Макс Барабандер попрощался, и Школьников проводил его к выходу. За дверью Макс посмотрел на часы. Визит продолжался минут сорок пять.

«Кто он, — думал Макс, спускаясь по крутой лестнице, — жулик, сумасшедший, фокусник?» Ни один врач-невропатолог не избавил его от отчаяния, а этот шарлатан, у которого всякие уродцы на стенках висят, сумел пробудить надежду.

Макс не знал, то ли плакать, то ли смеяться. Неужели это правда? Неужели отец, мать, Артуро живы и хотят ему помочь? «Если он может такие чудеса творить, что ему мои пять рублей?»

Какое наслаждение выйти на свежий воздух, почувствовать кожей солнечное тепло! Он не стал брать дрожки, прошелся пешком до парка Красинских. Здесь пахло травой и сиренью, щебетали птицы.
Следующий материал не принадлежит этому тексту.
-- ==== Sys2Proof/Laws/Mem.lean ====
section
/-!
SUPPORT. What each operation of Machine/Mem.lean leaves alone (see Laws/Keeps.lean).
-/
namespace Sys2Proof.Machine

/-- Only the stored bytes count for the canonical form of memory. -/
theorem Memory.wf_of {m n : MemSt} (hd : n.data = m.data) (hc : n.check = m.check) (h : Memory.wf m = true) : Memory.wf n = true := by
  simp only [Memory.wf, Bool.and_eq_true] at h ⊢
  rwa [hd, hc]

theorem MemSt.putSymbol_wf {m : MemSt} {sec i : Nat} {b : Byte} (h : Memory.wf m = true) : Memory.wf (m.putSymbol sec i b) = true := by
  simp only [Memory.wf, Bool.and_eq_true] at h
  unfold MemSt.putSymbol
  simp only [Memory.wf, Bool.and_eq_true]
  split
  · exact ⟨cellSet_wf _ _ h.1, h.2⟩
  · exact ⟨h.1, cellSet_wf _ _ h.2⟩

theorem MemSt.putSector_wf {m : MemSt} {sec : Nat} {data : List Byte} {check : List Nat} (h : Memory.wf m = true) :
    Memory.wf (m.putSector sec data check) = true := by
  simp only [Memory.wf, Bool.and_eq_true] at h
  simp only [Memory.wf, Bool.and_eq_true]
  exact ⟨cellPut_wf _ _ h.1, cellPut_wf _ _ h.2⟩

theorem MemSt.storeSector_wf {m : MemSt} {sec : Nat} {data : List Byte} (h : Memory.wf m = true) :
    Memory.wf (m.storeSector sec data) = true := MemSt.putSector_wf h

theorem MemSt.poisonSector_wf {m : MemSt} {sec : Nat} (h : Memory.wf m = true) : Memory.wf (m.poisonSector sec) = true :=
  MemSt.putSector_wf h

theorem MemSt.correct_wf {m : MemSt} {sec pos err : Nat} (h : Memory.wf m = true) : Memory.wf (m.correct sec pos err) = true :=
  MemSt.putSymbol_wf h

theorem MemSt.upset_wf {m : MemSt} {u : Upset} (h : Memory.wf m = true) : Memory.wf (m.upset u) = true := by
  unfold MemSt.upset
  split
  · exact MemSt.putSymbol_wf h
  · exact h

theorem MemSt.upsets_wf {m : MemSt} {us : List Upset} (h : Memory.wf m = true) : Memory.wf (us.foldl MemSt.upset m) = true := by
  induction us generalizing m with
  | nil => exact h
  | cons u us ih => exact ih (MemSt.upset_wf h)

theorem MemSt.clearPair_wf {m : MemSt} {j : Nat} (h : Memory.wf m = true) : Memory.wf (m.clearPair j) = true := by
  simp only [Memory.wf, Bool.and_eq_true] at h
  simp only [Memory.wf, Bool.and_eq_true]
  exact ⟨cellClear_wf _ _ h.1, cellClear_wf _ _ h.2⟩

theorem MemSt.clearPairs_wf {m : MemSt} {js : List Nat} (h : Memory.wf m = true) :
    Memory.wf (js.foldl MemSt.clearPair m) = true := by
  induction js generalizing m with
  | nil => exact h
  | cons j js ih => exact ih (MemSt.clearPair_wf h)

theorem State.modMem_keeps {P : Nat} {r₀ s : State} {f : MemSt → MemSt} (hP : 128 ||| P = P) (hs : Keeps P r₀ s)
    (hw : Memory.wf s.mem = true → Memory.wf (f s.mem) = true) : Keeps P r₀ (s.modMem f) :=
  hs.set_mem hP hw

theorem State.account_keeps {P : Nat} {r₀ : State} {s : State} {c : MemClass} {n : Nat} (hP : 128 ||| P = P) (hs : Keeps P r₀ s) :
    Keeps P r₀ (State.account s c n) := by
  unfold State.account
  try dsimp only
  repeat' (first
    | with_reducible assumption
    | (intro (_ : State); try dsimp only)
    | (intro _ (_ : Keeps _ _ _); try dsimp only)
    | with_reducible apply State.modMem_keeps
    | (intro (_ : Memory.wf _ = true); try dsimp only)
    | with_reducible apply MemSt.storeSector_wf
    | exact Memory.wf_of rfl rfl (by assumption))

theorem State.countCorr_keeps {P : Nat} {r₀ : State} {s : State} (hP : 615 ||| P = P) (hs : Keeps P r₀ s) :
    Keeps P r₀ (State.countCorr s) := by
  unfold State.countCorr
  try dsimp only
  repeat' (first
    | with_reducible assumption
    | (refine mask_mono ?_ hP; rfl)
    | intro _
    | with_reducible apply State.bump_keeps
    | with_reducible apply State.raise_keeps
    | with_reducible apply keeps_ite)

theorem State.poison_keeps {P : Nat} {r₀ : State} {s : State} {c : MemClass} {sec : Nat} (hP : 743 ||| P = P) (hs : Keeps P r₀ s) :
    Keeps P r₀ (State.poison s c sec) := by
  unfold State.poison
  try dsimp only
  repeat' (first
    | with_reducible assumption
    | (refine mask_mono ?_ hP; rfl)
    | (intro (_ : State); try dsimp only)
    | (intro _ (_ : Keeps _ _ _); try dsimp only)
    | with_reducible apply State.modMem_keeps
    | with_reducible apply State.bump_keeps
    | with_reducible apply State.wrB_keeps
    | with_reducible apply State.wr_keeps
    | with_reducible apply State.raise_keeps
    | with_reducible apply keeps_ite
    | (intro (_ : Memory.wf _ = true); try dsimp only)
    | with_reducible apply MemSt.storeSector_wf
    | with_reducible apply MemSt.poisonSector_wf)

theorem State.touchSector_keeps {P : Nat} {r₀ : State} {s : State} {c : MemClass} {sec : Nat} (hP : 743 ||| P = P) (hs : Keeps P r₀ s) :
    Keeps P r₀ (State.touchSector s c sec) := by
  unfold State.touchSector
  try dsimp only
  repeat' (first
    | with_reducible assumption
    | (refine mask_mono ?_ hP; rfl)
    | (intro (_ : State); try dsimp only)
    | (intro _ (_ : Keeps _ _ _); try dsimp only)
    | with_reducible apply State.bump_keeps
    | with_reducible apply State.modMem_keeps
    | with_reducible apply State.countCorr_keeps
    | with_reducible apply State.poison_keeps
    | (intro (_ : Memory.wf _ = true); try dsimp only)
    | with_reducible apply MemSt.storeSector_wf
    | with_reducible apply MemSt.correct_wf
    | exact Memory.wf_of rfl rfl (by assumption)
    | split)

theorem State.touch_keeps {P : Nat} {r₀ : State} {s : State} {c : MemClass} {a : Nat} {n : Nat} (hP : 743 ||| P = P) (hs : Keeps P r₀ s) :
    Keeps P r₀ (State.touch s c a n) := by
  unfold State.touch
  try dsimp only
  repeat' (first
    | with_reducible assumption
    | (refine mask_mono ?_ hP; rfl)
    | (intro _; try dsimp only)
    | with_reducible apply State.touchSector_keeps
    | with_reducible apply State.account_keeps
    | with_reducible apply keeps_foldl)

theorem State.windowMiss_keeps {P : Nat} {r₀ : State} {s : State} {e : Engine} (hP : 743 ||| P = P) (hs : Keeps P r₀ s) :
    Keeps P r₀ (State.windowMiss s e) := by
  unfold State.windowMiss
  try dsimp only
  repeat' (first
    | with_reducible assumption
    | (refine mask_mono ?_ hP; rfl)
    | (intro (_ : State); try dsimp only)
    | (intro _ (_ : Keeps _ _ _); try dsimp only)
    | with_reducible apply State.bump_keeps
    | with_reducible apply State.modMem_keeps
    | with_reducible apply State.raise_keeps
    | with_reducible apply keeps_ite
    | (intro (_ : Memory.wf _ = true); try dsimp only)
    | with_reducible apply MemSt.storeSector_wf
    | exact Memory.wf_of rfl rfl (by assumption))

theorem State.readFor_keeps {P : Nat} {r₀ : State} {s : State} {c : MemClass} {e : Engine} {a : Nat} {n : Nat} (hP : 743 ||| P = P) (hs : Keeps P r₀ s) :
    Keeps P r₀ (State.readFor s c e a n) := by
  unfold State.readFor
  try dsimp only
  repeat' (first
    | with_reducible assumption
    | (refine mask_mono ?_ hP; rfl)
    | (intro _; try dsimp only)
    | with_reducible apply State.touchSector_keeps
    | with_reducible apply State.account_keeps
    | with_reducible apply State.windowMiss_keeps
    | with_reducible apply keeps_foldl
    | with_reducible apply keeps_ite)

theorem State.mergeSector_keeps {P : Nat} {r₀ : State} {s : State} {c : MemClass} {sec : Nat} {o : Nat} {bs : List Byte} (hP : 743 ||| P = P) (hs : Keeps P r₀ s) :
    Keeps P r₀ (State.mergeSector s c sec o bs) := by
  unfold State.mergeSector
  try dsimp only
  repeat' (first
    | with_reducible assumption
    | (refine mask_mono ?_ hP; rfl)
    | (intro (_ : State); try dsimp only)
    | (intro _ (_ : Keeps _ _ _); try dsimp only)
    | with_reducible apply State.modMem_keeps
    | with_reducible apply State.countCorr_keeps
    | with_reducible apply State.raise_keeps
    | with_reducible apply State.poison_keeps
    | (intro (_ : Memory.wf _ = true); try dsimp only)
    | with_reducible apply MemSt.storeSector_wf
    | with_reducible apply MemSt.correct_wf
    | exact Memory.wf_of rfl rfl (by assumption)
    | split)

theorem State.writeSector_keeps {P : Nat} {r₀ : State} {s : State} {c : MemClass} {sec : Nat} {p : Nat × List Byte} (hP : 743 ||| P = P) (hs : Keeps P r₀ s) :
    Keeps P r₀ (State.writeSector s c sec p) := by
  unfold State.writeSector
  try dsimp only
  repeat' (first
    | with_reducible assumption
    | (refine mask_mono ?_ hP; rfl)
    | (intro (_ : State); try dsimp only)
    | (intro _ (_ : Keeps _ _ _); try dsimp only)
    | with_reducible apply State.modMem_keeps
    | with_reducible apply State.mergeSector_keeps
    | with_reducible apply keeps_ite
    | (intro (_ : Memory.wf _ = true); try dsimp only)
    | with_reducible apply MemSt.storeSector_wf)

theorem State.store_keeps {P : Nat} {r₀ : State} {s : State} {c : MemClass} {a : Nat} {bs : List Byte} (hP : 743 ||| P = P) (hs : Keeps P r₀ s) :
    Keeps P r₀ (State.store s c a bs) := by
  unfold State.store
  try dsimp only
  repeat' (first
    | with_reducible assumption
    | (refine mask_mono ?_ hP; rfl)
    | (intro _; try dsimp only)
    | with_reducible apply State.writeSector_keeps
    | with_reducible apply State.account_keeps
    | with_reducible apply keeps_foldl)

theorem State.writeFor_keeps {P : Nat} {r₀ : State} {s : State} {c : MemClass} {e : Engine} {a : Nat} {bs : List Byte} (hP : 743 ||| P = P) (hs : Keeps P r₀ s) :
    Keeps P r₀ (State.writeFor s c e a bs) := by
  unfold State.writeFor
  try dsimp only
  repeat' (first
    | with_reducible assumption
    | (refine mask_mono ?_ hP; rfl)
    | (intro _; try dsimp only)
    | with_reducible apply State.writeSector_keeps
    | with_reducible apply State.account_keeps
    | with_reducible apply State.windowMiss_keeps
    | with_reducible apply keeps_foldl
    | with_reducible apply keeps_ite)

theorem State.cxlReadLine_keeps {P : Nat} {r₀ : State} {s : State} {a : Nat} (hP : 743 ||| P = P) (hs : Keeps P r₀ s) :
    Keeps P r₀ (State.cxlReadLine s a) := by
  unfold State.cxlReadLine
  try dsimp only
  repeat' (first
    | with_reducible assumption
    | (refine mask_mono ?_ hP; rfl)
    | intro _
    | with_reducible apply State.emit_keeps
    | with_reducible apply State.drawn_keeps
    | with_reducible apply State.touch_keeps
    | with_reducible apply keeps_ite)

theorem State.cxlWriteLine_keeps {P : Nat} {r₀ : State} {s : State} {a : Nat} {bs : List Byte} (hP : 743 ||| P = P) (hs : Keeps P r₀ s) :
    Keeps P r₀ (State.cxlWriteLine s a bs) := by
  unfold State.cxlWriteLine
  try dsimp only
  repeat' (first
    | with_reducible assumption
    | intro _
    | with_reducible apply State.store_keeps
    | with_reducible apply keeps_ite)

theorem State.writeAffine_keeps {P : Nat} {r₀ : State} {s : State} {val : Word} (hP : 132 ||| P = P) (hs : Keeps P r₀ s) :
    Keeps P r₀ (State.writeAffine s val) := by
  unfold State.writeAffine
  try dsimp only
  repeat' (first
    | with_reducible assumption
    | (refine mask_mono ?_ hP; rfl)
    | (intro (_ : State); try dsimp only)
    | (intro _ (_ : Keeps _ _ _); try dsimp only)
    | with_reducible apply State.wr_keeps
    | with_reducible apply State.modMem_keeps
    | with_reducible apply keeps_foldl
    | with_reducible apply keeps_ite
    | (intro (_ : Memory.wf _ = true); try dsimp only)
    | with_reducible apply MemSt.storeSector_wf
    | with_reducible apply MemSt.clearPair_wf
    | with_reducible apply MemSt.clearPairs_wf
    | exact Memory.wf_of rfl rfl (by assumption)
    | exact Memory.wf_of rfl rfl (MemSt.clearPairs_wf (by assumption)))

theorem State.pairDone_keeps {P : Nat} {r₀ : State} {s : State} (hP : 743 ||| P = P) (hs : Keeps P r₀ s) :
    Keeps P r₀ (State.pairDone s) := by
  unfold State.pairDone
  try dsimp only
  repeat' (first
    | with_reducible assumption
    | (refine mask_mono ?_ hP; rfl)
    | (intro (_ : State); try dsimp only)
    | (intro _ (_ : Keeps _ _ _); try dsimp only)
    | with_reducible apply State.modMem_keeps
    | with_reducible apply State.raise_keeps
    | with_reducible apply keeps_ite
    | (intro (_ : Memory.wf _ = true); try dsimp only)
    | with_reducible apply MemSt.storeSector_wf
    | exact Memory.wf_of rfl rfl (by assumption)
    | split)

theorem State.scrub_keeps {P : Nat} {r₀ : State} {s : State} {upsets : List Upset} (hP : 743 ||| P = P) (hs : Keeps P r₀ s) :
    Keeps P r₀ (State.scrub s upsets) := by
  unfold State.scrub
  try dsimp only
  repeat' (first
    | with_reducible assumption
    | (refine mask_mono ?_ hP; rfl)
    | (intro (_ : State); try dsimp only)
    | (intro _ (_ : Keeps _ _ _); try dsimp only)
    | with_reducible apply State.modMem_keeps
    | with_reducible apply State.touch_keeps
    | with_reducible apply State.wr_keeps
    | with_reducible apply State.bump_keeps
    | with_reducible apply State.raise_keeps
    | with_reducible apply keeps_foldl
    | with_reducible apply keeps_ite
    | (intro (_ : Memory.wf _ = true); try dsimp only)
    | with_reducible apply MemSt.storeSector_wf
    | with_reducible apply MemSt.upset_wf
    | with_reducible apply MemSt.upsets_wf)

theorem State.bwInterval_keeps {P : Nat} {r₀ : State} {s : State} (hP : 132 ||| P = P) (hs : Keeps P r₀ s) :
    Keeps P r₀ (State.bwInterval s) := by
  unfold State.bwInterval
  try dsimp only
  repeat' (first
    | with_reducible assumption
    | (refine mask_mono ?_ hP; rfl)
    | (intro (_ : State); try dsimp only)
    | (intro _ (_ : Keeps _ _ _); try dsimp only)
    | with_reducible apply State.wr_keeps
    | with_reducible apply State.modMem_keeps
    | (intro (_ : Memory.wf _ = true); try dsimp only)
    | with_reducible apply MemSt.storeSector_wf
    | exact Memory.wf_of rfl rfl (by assumption))

theorem State.clearCounters_keeps {P : Nat} {r₀ : State} {s : State} {base : Nat} {n : Nat} (hP : 4 ||| P = P) (hs : Keeps P r₀ s) :
    Keeps P r₀ (State.clearCounters s base n) := by
  unfold State.clearCounters
  try dsimp only
  repeat' (first
    | with_reducible assumption
    | (intro _; try dsimp only)
    | with_reducible apply State.setWord_keeps
    | with_reducible apply keeps_foldl)

end Sys2Proof.Machine
end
«Ну и где они, все эти души? — подумал Макс. — Почему их может видеть только сестра этого Школьникова? В голове не укладывается. Хотя поди знай, сколько еще всяких тайн на свете!»

Правда, одно этот Бернард Школьников угадал: Рашель исподтишка ведет с ним войну. Макс нередко чувствовал, что она крадется за ним, следит, вынюхивает. Как он это назвал? Магнетизм.

Макс подошел к пруду. Дети бросали лебедям хлебные крошки.

«Допустим, люди продолжают жить после смерти, — размышлял Макс. — А животные? Каждый день режут миллионы быков, телят, овец, кур. Почему же их духи не приходят отомстить резнику?.. А солдаты, которые погибают на войне, а евреи, которых убивают при погромах?.. Ладно, похожу на сеансы, делать-то все равно нечего».

Макс не верил в чудеса, но разве не чудо, что ему позвонил Шмиль Сметана? Взять в руки вчерашнюю газету и вдруг наткнуться на объявление, набранное мелким шрифтом, — в этом тоже есть нечто необычное. Он и дома-то никогда объявлений не читает, а в поездках — тем более.

До пяти еще далеко, надо как-то скоротать время.

Он вышел на Налевки и побрел через еврейский квартал. Ничего себе, тут даже вывески еврейскими буквами! И еврейский язык слышен на каждом шагу. Он вошел в огромный двор. Не двор, а целое местечко! Грузчики ставят на телеги ящики, бочки и корзины. Торговки зазывают покупателей. А вот то ли синагога, то ли хасидская молельня, даже не поймешь.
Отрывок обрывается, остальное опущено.